Kubernetes is never mandatory: a classic Docker deployment is a first-class, fully-isolated backend. Pick docker and you need nothing else.

Setting up the Docker image

The docker backend runs the command in a throwaway container built from an image with the target repo’s toolchain baked in. serge runs it roughly as:

docker run --rm --init --network none --read-only \
  --tmpfs /tmp --cap-drop ALL --security-opt no-new-privileges \
  --pids-limit 512 --user <serge-uid>:<serge-gid> \
  --volume <worktree>:<worktree>:rw --workdir <worktree> \
  <TASK_NORMALIZE_IMAGE> bash -lc 'make style && make fix-repo'
  1. Write a Dockerfile that installs the toolchain the normalizer needs — and nothing it doesn’t (no torch / model deps for make fix-repo). See docker/Dockerfile.task-runner for a worked transformers example (just the [quality] extra).

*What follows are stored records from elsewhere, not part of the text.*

-- R33, R35: both events always have a move, the timers at zero too, the key the last one.
theorem witness_TickCountsDown_KeySetSetsOneKey :
    (∃ t, handle .tick State.reset = .next t) ∧ ∃ t, handle (.keySet 0xF true) State.reset = .next t :=
  ⟨⟨_, rfl⟩, _, rfl⟩

theorem witness_ResetEventBoots :
    (State.schedule { State.reset with schedule := [.reset []] } = .reset [] :: [] ∧ ([] : List Byte).length ≤ 3584) ∧
    (List.replicate 3584 (0xA5 : Byte)).length ≤ 3584 ∧ 3584 < (List.replicate 3585 (0xA5 : Byte)).length := by
  refine ⟨by decide, ?_, ?_⟩ <;> rw [List.length_replicate]
  exact Nat.lt_succ_self 3584

/-- T4's start: F50A at 0x200, no key pressed. -/
def waitStart : State := withWord State.reset 0x200 0xF5 0x0A

theorem witness_WaitingStepChangesNothing :
    waitStart.pc.toNat ≤ 0x0FFE ∧ waitStart.readMem waitStart.pc.toNat = 0xF0#8 ||| (5#4).setWidth 8 ∧
    waitStart.readMem (waitStart.pc.toNat + 1) = 0x0A#8 ∧ ∀ k : Nibble, waitStart.key k = false := by decide

theorem witness_KeyPressEndsWait :
    State.schedule { waitStart with schedule := [.keySet 0xF true, .step] } = .keySet 0xF true :: .step :: [] ∧
    (State.pc { waitStart with schedule := [.keySet 0xF true, .step] }).toNat ≤ 0x0FFE ∧
    State.readMem { waitStart with schedule := [.keySet 0xF true, .step] } 0x200 = 0xF0#8 ||| (5#4).setWidth 8 ∧
    State.readMem { waitStart with schedule := [.keySet 0xF true, .step] } 0x201 = 0x0A#8 ∧
    ∀ j : Nibble, State.key { waitStart with schedule := [.keySet 0xF true, .step] } j = false := by decide

/-- F7's start: one entry free, the word 2300 at PC. -/
def callStart : State := withWord { State.reset with sp := 15, driver := .steady } 0x200 0x23 0x00

theorem witness_StepKeepsInvariant : Invariant callStart ∧ ∃ t, step callStart = .next t := by
  refine ⟨⟨by decide, by decide, by decide, by decide⟩, _, rfl⟩

theorem witness_ParametersNeverChange : ∃ t, step callStart = .next t := ⟨_, rfl⟩

theorem witness_CallPushesItsAddress :
    (State.sp { State.reset with sp := 16 }).toNat = 16 ∧ callStart.sp.toNat < 16 ∧ State.reset.sp.toNat < 16 ∧
    0x2300#16 &&& 0xF000#16 = 0x2000#16 := by decide

theorem witness_ReturnResumesAfterCall :
    State.reset.sp.toNat = 0 ∧ (State.sp { State.reset with sp := 1 }).toNat = (0 : Fin 16).val + 1 ∧
    (State.sp { State.reset with sp := 16 }).toNat = (15 : Fin 16).val + 1 ∧
    State.reset.sp.toNat + ((List.replicate 15 (0x300 : Addr)).length + 1) ≤ 16 ∧
    callStart.sp.toNat + (([] : List Addr).length + 1) ≤ 16 ∧ 0x0AEE#16 &&& 0xF0FF#16 = 0x00EE#16 := by decide

theorem witness_IllegalStackPointerStops : 16 < (State.sp { State.reset with sp := 17 }).toNat := by decide

theorem witness_UnknownIsNoOperation : decodeWord 0x0123 = .unknown 0x0123 := by decide

-- One word for each row stated by `EncodedAs`, every field at its end.
theorem witness_EncodedAs_flow_skips :
    0x1FFF#16 &&& 0xF000#16 = 0x1000#16 ∧ 0xBFFF#16 &&& 0xF000#16 = 0xB000#16 ∧ 0x3FFF#16 &&& 0xF000#16 = 0x3000#16 ∧
    0x4FFF#16 &&& 0xF000#16 = 0x4000#16 ∧ 0x5FFF#16 &&& 0xF000#16 = 0x5000#16 ∧ 0x9FFF#16 &&& 0xF000#16 = 0x9000#16 ∧
    0xEF9E#16 &&& 0xF0FF#16 = 0xE09E#16 ∧ 0xEFA1#16 &&& 0xF0FF#16 = 0xE0A1#16 := by decide

theorem witness_EncodedAs_constants_alu :
    0x6FFF#16 &&& 0xF000#16 = 0x6000#16 ∧ 0x7FFF#16 &&& 0xF000#16 = 0x7000#16 ∧ 0xAFFF#16 &&& 0xF000#16 = 0xA000#16 ∧
    0xCFFF#16 &&& 0xF000#16 = 0xC000#16 ∧ 0x8FF0#16 &&& 0xF00F#16 = 0x8000#16 ∧ 0x8FF1#16 &&& 0xF00F#16 = 0x8001#16 ∧
    0x8FF2#16 &&& 0xF00F#16 = 0x8002#16 ∧ 0x8FF3#16 &&& 0xF00F#16 = 0x8003#16 := by decide

theorem witness_EncodedAs_flag_alu :
    0x8FF4#16 &&& 0xF00F#16 = 0x8004#16 ∧ 0x8FF5#16 &&& 0xF00F#16 = 0x8005#16 ∧ 0x8FF6#16 &&& 0xF00F#16 = 0x8006#16 ∧
    0x8FF7#16 &&& 0xF00F#16 = 0x8007#16 ∧ 0x8FFE#16 &&& 0xF00F#16 = 0x800E#16 ∧ 0x01E0#16 &&& 0xF0FF#16 = 0x00E0#16 ∧
    0xDFFF#16 &&& 0xF000#16 = 0xD000#16 := by decide

theorem witness_EncodedAs_f :
    0xFF07#16 &&& 0xF0FF#16 = 0xF007#16 ∧ 0xFF0A#16 &&& 0xF0FF#16 = 0xF00A#16 ∧ 0xFF15#16 &&& 0xF0FF#16 = 0xF015#16 ∧
    0xFF18#16 &&& 0xF0FF#16 = 0xF018#16 ∧ 0xFF1E#16 &&& 0xF0FF#16 = 0xF01E#16 ∧ 0xFF29#16 &&& 0xF0FF#16 = 0xF029#16 ∧
    0xFF33#16 &&& 0xF0FF#16 = 0xF033#16 ∧ 0xFF55#16 &&& 0xF0FF#16 = 0xF055#16 ∧
    0xFF65#16 &&& 0xF0FF#16 = 0xF065#16 := by decide

theorem witness_RegisterSkips :
    ((withRegs [(1, 0x33)]).reg 1).toNat = (0x33 : Byte).toNat ∧ ((withRegs [(1, 0x33)]).reg 1).toNat ≠ (0x34 : Byte).toNat ∧
    ((withRegs [(1, 0x33), (2, 0x33)]).reg 1).toNat = ((withRegs [(1, 0x33), (2, 0x33)]).reg 2).toNat ∧
    ((withRegs [(1, 0x33)]).reg 1).toNat ≠ ((withRegs [(1, 0x33)]).reg 2).toNat := by decide

theorem witness_KeySkips :
    ((withRegs [(1, 0x0F)]).reg 1).toNat = (0xF : Nibble).toNat ∧ (State.reset.reg 1).toNat = (0 : Nibble).toNat ∧
    15 < ((withRegs [(1, 0x10)]).reg 1).toNat ∧
    ((withRegs [(1, 0x0F)]).setKey 0xF true).key 0xF = true ∧ State.reset.key 0 = false := by decide

theorem witness_RandomByteIgnoredByOthers :
    (∀ x kk, Instr.cls 0 ≠ .rnd x kk) ∧ ∃ t, exec (.cls 0) State.reset = .next t :=
  ⟨fun _ _ h => Instr.noConfusion h, _, rfl⟩

theorem witness_FlagClauses :
    255 < ((withRegs [(1, 0xFF), (2, 0x01)]).reg 1).toNat + ((withRegs [(1, 0xFF), (2, 0x01)]).reg 2).toNat ∧
    ¬255 < ((withRegs [(1, 0xFF)]).reg 1).toNat + ((withRegs [(1, 0xFF)]).reg 2).toNat ∧
    (State.reset.reg 2).toNat ≤ (State.reset.reg 1).toNat ∧
    ¬((withRegs [(2, 0x01)]).reg 2).toNat ≤ ((withRegs [(2, 0x01)]).reg 1).toNat ∧ (1#4 : Nibble) ≠ 0xF#4 := by decide

theorem witness_DrawTogglesSprite :
    (1 ≤ (3 : Nibble).toNat ∧ 0xFFF < (State.i { State.reset with i := 0x0FFE }).toNat + (3 : Nibble).toNat - 1) ∧
    ((0 : Nibble).toNat = 0 ∨ (State.i { State.reset with i := 0xFFFF }).toNat + (0 : Nibble).toNat - 1 ≤ 0xFFF) ∧
    ((3 : Nibble).toNat = 0 ∨ (State.i { State.reset with i := 0x0FFD }).toNat + (3 : Nibble).toNat - 1 ≤ 0xFFF) := by
  decide

-- W3's glyph hits the corner: row 0, column 2 of a sprite at (62, 30) is the pixel (0, 30).
theorem witness_SpriteHits : SpriteHits State.reset 0x3E 0x1E 5 0 30 := ⟨0, 2, by decide⟩

/-- W2: V1 and V2 hold the coordinates, and VF is neither. -/
theorem witness_DrawTwiceRestores :
    (∃ t u, exec (.drw 1 2 1) drawnOnce = .next t ∧ exec (.drw 1 2 1) t = .next u ∧ t.reg 1 = drawnOnce.reg 1 ∧
      t.reg 2 = drawnOnce.reg 2) ∧
    ∃ t u, exec (.cls 0) drawnOnce = .next t ∧ exec (.drw 1 2 1) t = .next u :=
  ⟨⟨_, _, rfl, rfl, by decide, by decide⟩, _, _, rfl, rfl⟩

/-- T5's start: the keys 2 and 7 pressed. -/
def twoKeys : State := (State.reset.setKey 7 true).setKey 2 true

theorem witness_KeyWaitTakesLeastKey :
    (twoKeys.key 2 = true ∧ ∀ j : Nibble, j.toNat < (2 : Nibble).toNat → twoKeys.key j = false) ∧
    ((State.reset.setKey 0xF true).key 0xF = true ∧
      ∀ j : Nibble, j.toNat < (0xF : Nibble).toNat → (State.reset.setKey 0xF true).key j = false) ∧
    (∀ k : Nibble, State.reset.key k = false) ∧
    (waitStart.pc.toNat ≤ 0x0FFE ∧ waitStart.readMem waitStart.pc.toNat = 0xF0#8 ||| (5#4).setWidth 8 ∧
      waitStart.readMem (waitStart.pc.toNat + 1) = 0x0A#8) := by decide

theorem witness_SoundTimerIsNeverRead : ∃ t, exec (.ldStVx 1) (withRegs [(1, 0x02)]) = .next t := ⟨_, rfl⟩

theorem witness_BcdStoresThreeDigits :
    0xFFF < (State.i { State.reset with i := 0x0FFE }).toNat + 2 ∧
    (State.i { State.reset with i := 0x0FFD }).toNat + 2 ≤ 0xFFF := by decide

theorem witness_RegisterDump_RegisterLoad :
    0xFFF < (State.i { State.reset with i := 0x0FFF }).toNat + (1 : Nibble).toNat ∧
    (State.i { State.reset with i := 0x0FFF }).toNat + (0 : Nibble).toNat ≤ 0xFFF ∧
    (State.i { State.reset with i := 0x0FF0 }).toNat + (0xF : Nibble).toNat ≤ 0xFFF := by decide

/-- P4's store: 6A and 3C in V0 and V1, I at 0x20A. -/
def storeStart : State := { withRegs [(0, 0x6A), (1, 0x3C)] with i := 0x20A }

/-- What that store leaves, with PC moved to the word stored. -/
def storeEnd : State := { withBytes storeStart [(0x20A, 0x6A), (0x20B, 0x3C)] with pc := 0x20A }

theorem witness_StoredCodeIsFetched :
    (∃ t, exec (.ldMemVx 1) storeStart = .next t ∧ storeEnd.mem = t.mem ∧ storeEnd.font = t.font) ∧
    (1 : Nibble).toNat = (0 : Nibble).toNat + 1 ∧ (1 : Nibble).toNat ≤ (1 : Nibble).toNat ∧
    (0x6A3C#16).toNat = 256 * (storeStart.reg 0).toNat + (storeStart.reg 1).toNat ∧
    storeEnd.pc.toNat = storeStart.i.toNat + (0 : Nibble).toNat :=
  ⟨⟨_, rfl, by decide, by decide⟩, by decide⟩

theorem witness_PcPolicy :
    (∃ t, exec (.ret 0) callStart = .next t) ∧ callStart.sp.toNat = (14 : Fin 16).val + 1 ∧
    (∃ t, exec (.skp 1) (withRegs [(1, 0x0F)]) = .next t) ∧
    (0xF : Nibble).toNat = ((withRegs [(1, 0x0F)]).reg 1).toNat ∧ ∃ t, exec (.ldVxK 5) twoKeys = .next t :=
  ⟨⟨_, rfl⟩, by decide, ⟨_, rfl⟩, by decide, _, rfl⟩

theorem witness_FaultsAreTheTable :
    State.reset.sp.toNat ≤ 16 ∧ (State.sp { State.reset with sp := 16 }).toNat ≤ 16 ∧
    exec (.call 0x300) { State.reset with sp := 16 } = .fault (.stackOverflow 0x200) := ⟨by decide, by decide, rfl⟩

theorem witness_CompletesExactlyWhenRespected :
    Respects (.call 0x300) callStart ∧ ¬Respects (.call 0x300) { State.reset with sp := 16 } ∧
    Respects (.skp 1) (withRegs [(1, 0x0F)]) ∧ ¬Respects (.skp 1) (withRegs [(1, 0x10)]) ∧
    Respects (.ldVxMem 0) { State.reset with i := 0x0FFF } ∧ ¬Respects (.ldVxMem 1) { State.reset with i := 0x0FFF } := by
  refine ⟨?_, ?_, ?_, ?_, ?_, ?_⟩ <;> simp only [Respects] <;> decide

theorem witness_OutcomePortReports :
    waitStart.sp.toNat ≤ 16 ∧ (0xF50A#16).toNat =
      256 * (waitStart.readMem waitStart.pc.toNat).toNat + (waitStart.readMem (waitStart.pc.toNat + 1)).toNat := by
  decide

theorem witness_FaultRecurs :
    (Event.tick = .tick ∧ State.coreStep { State.reset with pc := 0x1000 } = .fault (.fetchRange 0x1000) ∧
      ∃ t, handle .tick { State.reset with pc := 0x1000 } = .next t) ∧
    (∃ t, handle (.keySet 3 true) { State.reset with pc := 0x1000 } = .next t) ∧
    ∃ t, handle .step { State.reset with pc := 0x1000 } = .next t :=
  ⟨⟨rfl, rfl, _, rfl⟩, ⟨_, rfl⟩, _, rfl⟩

theorem witness_FaultIsNotFinal :
    (State.coreStep { State.reset with pc := 0x1000, schedule := [.step, .reset [], .tick] } = .fault (.fetchRange 0x1000) ∧
      (Fault.fetchRange 0x1000).isReported = true) ∧
    (State.schedule { State.reset with pc := 0x1000, schedule := [.step, .reset [], .tick] } =
      .step :: .reset [] :: [.tick] ∧ ([] : List Byte).length ≤ 3584) := ⟨⟨rfl, rfl⟩, rfl, by decide⟩

theorem witness_OnlyNamedStateIsWritten :
    (∃ t, exec (.addReg 1 2) State.reset = .next t) ∧ ¬WritesReg (.addReg 1 2) 3 :=
  ⟨⟨_, rfl⟩, by simp only [WritesReg]; decide⟩

/-- The state F3 leaves, and a stack that differs from its own above SP alone. -/
def oneEntry : State := { State.reset with sp := 1, stack := State.reset.stack.set 0 0x0200 }

theorem witness_PoppedEntriesUnobservable :
    (∀ k : Fin 16, k.val < oneEntry.sp.toNat → (oneEntry.stack.set 15 0x0ABC)[k] = oneEntry.stack[k]) ∧
    ∃ t, exec (.ret 0) oneEntry = .next t := ⟨by decide, _, rfl⟩

end Sys2Proof.Tests
end

/-!
SUPPORT. Events and what stands outside the core (spec/00_scope.md R12, log 4): what an event that goes on has done, that no
event reads or writes the schedule and the driver, and that none writes the strap or FONT (spec/10_state.md R41).
-/

namespace Sys2Proof.Machine

open Sys2Proof

/-! ### What an operation that goes on has done -/

/-- A checked access that goes on ends in the state it was to end in. -/
theorem State.eq_of_checked_next {s t u : State} {len : Nat} (h : s.checked len u = .next t) : t = u := by
  rcases s.checked_cases len u with ⟨-, e⟩ | ⟨-, e⟩ <;> rw [e] at h <;> cases h
  rfl

/-- A key skip that goes on is a skip, taken or not. -/
theorem eq_skipIf_of_skipOnKey_next {x : Nibble} {wanted : Bool} {s t : State} (h : skipOnKey x wanted s = .next t) :
    ∃ c, t = s.skipIf c := by
  rcases skipOnKey_cases x wanted s with ⟨-, e⟩ | ⟨-, e⟩ <;> rw [e] at h <;> cases h
  exact ⟨_, rfl⟩

/-- A `Step` of the core that goes on is the execution of a fetched word. -/
theorem State.exec_of_coreStep_next {s t : State} (h : s.coreStep = .next t) : ∃ i, exec i s = .next t := by
  unfold State.coreStep at h
  cases hf : s.fetch with
  | ok op => rw [hf] at h; exact ⟨_, h⟩
  | error f => rw [hf] at h; cases h

/-- An event `Step` that goes on is a `Step` of the core, or a reported fault put on record (R186). -/
theorem State.stepEvent_next {s t : State} (h : s.stepEvent = .next t) :
    s.coreStep = .next t ∨ ∃ f, t = s.recordFault f := by
  unfold State.stepEvent at h
  rcases s.conclude_cases s.coreStep with ⟨u, hc, e⟩ | ⟨f, -, -, e⟩ | ⟨f, -, -, e⟩ | ⟨r, -, e⟩ <;>
    rw [e] at h <;> cases h
  · exact .inl hc
  · exact .inr ⟨f, rfl⟩

/-- A reset that goes on has loaded its image (R213). -/
theorem State.eq_load_of_boot_next {s t : State} {image : List Byte} (h : s.boot image = .next t) :
    t = s.afterReset.load image := by
  unfold State.boot at h
  split at h <;> cases h
  rfl

/-! ### The schedule and the driver are outside the core -/

/-- The same machine with other events to come; the record of faults stays. -/
def State.drivenBy (s : State) (schedule : List Event) (driver : Driver) : State := s.outside schedule driver s.faults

  2. Build and tag it, pinning versions so the normalizer produces the same output the repo’s own CI would:
    docker build -f docker/Dockerfile.task-runner \
      --build-arg TRANSFORMERS_REF=main \
      -t serge/transformers-quality:latest .
    

    Build it wherever serge runs (it must be present in the local Docker daemon — serge never pulls at normalize time, and the container has no network). Rebuild when the repo bumps its pinned tool versions.

  3. Point serge at it via TASK_NORMALIZE_IMAGE.

Constraints on the image / command

  • Deps must be baked in. The container has no network; pip install at run time will fail. Install everything at build time.
  • No .pyc writes to site-packages — the rootfs is read-only. serge sets PYTHONDONTWRITEBYTECODE=1; informational.
  • The command must not need git history or remotes. The checkout is a detached git worktree whose gitdir lives outside the bind mount, and there is no network, so commands that fetch/diff against origin won’t work. File-based normalizers (make fix-repo, ruff, codegen) are fine — serge does the staging/diffing itself, on the host, after the command runs.

The bwrap fallback

If you don’t set an image (or set TASK_SANDBOX_BACKEND=bwrap), the command runs under bubblewrap using serge’s own venv — viable only when the command needs no dependencies beyond what serge already has installed. make fix-repo for transformers needs the [quality] toolchain, so use the docker backend for it.

Configuration

See configuration for the full env var table. The minimum for transformers:

TASK_NORMALIZE_COMMAND=bash -lc 'make style && make fix-repo'
TASK_NORMALIZE_IMAGE=serge/transformers-quality:latest
TASK_SANDBOX_BACKEND=docker

The per-repo write opt-in (task_write_enabled on the repo’s provider config) is the same as for the LLM task flow — the hook commits through the same path.

Guiding the model

The model is always told to fix the root cause and to use suppressions (# noqa, # type: ignore) only as a last resort. You can add more policy two ways, both repo-agnostic:

  • TASK_NORMALIZE_GUIDANCE — operator free-text appended to the system prompt and to the normalize-failure feedback (e.g. “never add a new dependency to satisfy a check”).
  • The repo’s conventions file (REVIEW_RULES_PATH, default .ai/review-rules.md; can point at AGENTS.md) — read from the checked-out branch and injected into the patch-writing prompt, so the model knows the repo’s rules (e.g. “edit modular_*.py, never the generated modeling_*.py”) before it writes the patch, not just after the normalizer rejects it.

Security model

Same trust boundary as the LLM task flow, with stronger isolation for running the repo’s build code:

  • No secrets in the sandbox. The command gets a scrubbed env; the docker container additionally has no network, a read-only rootfs, all capabilities dropped, no-new-privileges, and a pids cap.
  • serge owns the git write. The command only mutates a throwaway worktree; serge commits via the Git Data API. The installation token never enters the container.
  • Operator-controlled command and image. Both TASK_NORMALIZE_COMMAND and TASK_NORMALIZE_IMAGE are set by the operator, never by the caller.
  • The result is a PR a human reviews before merge.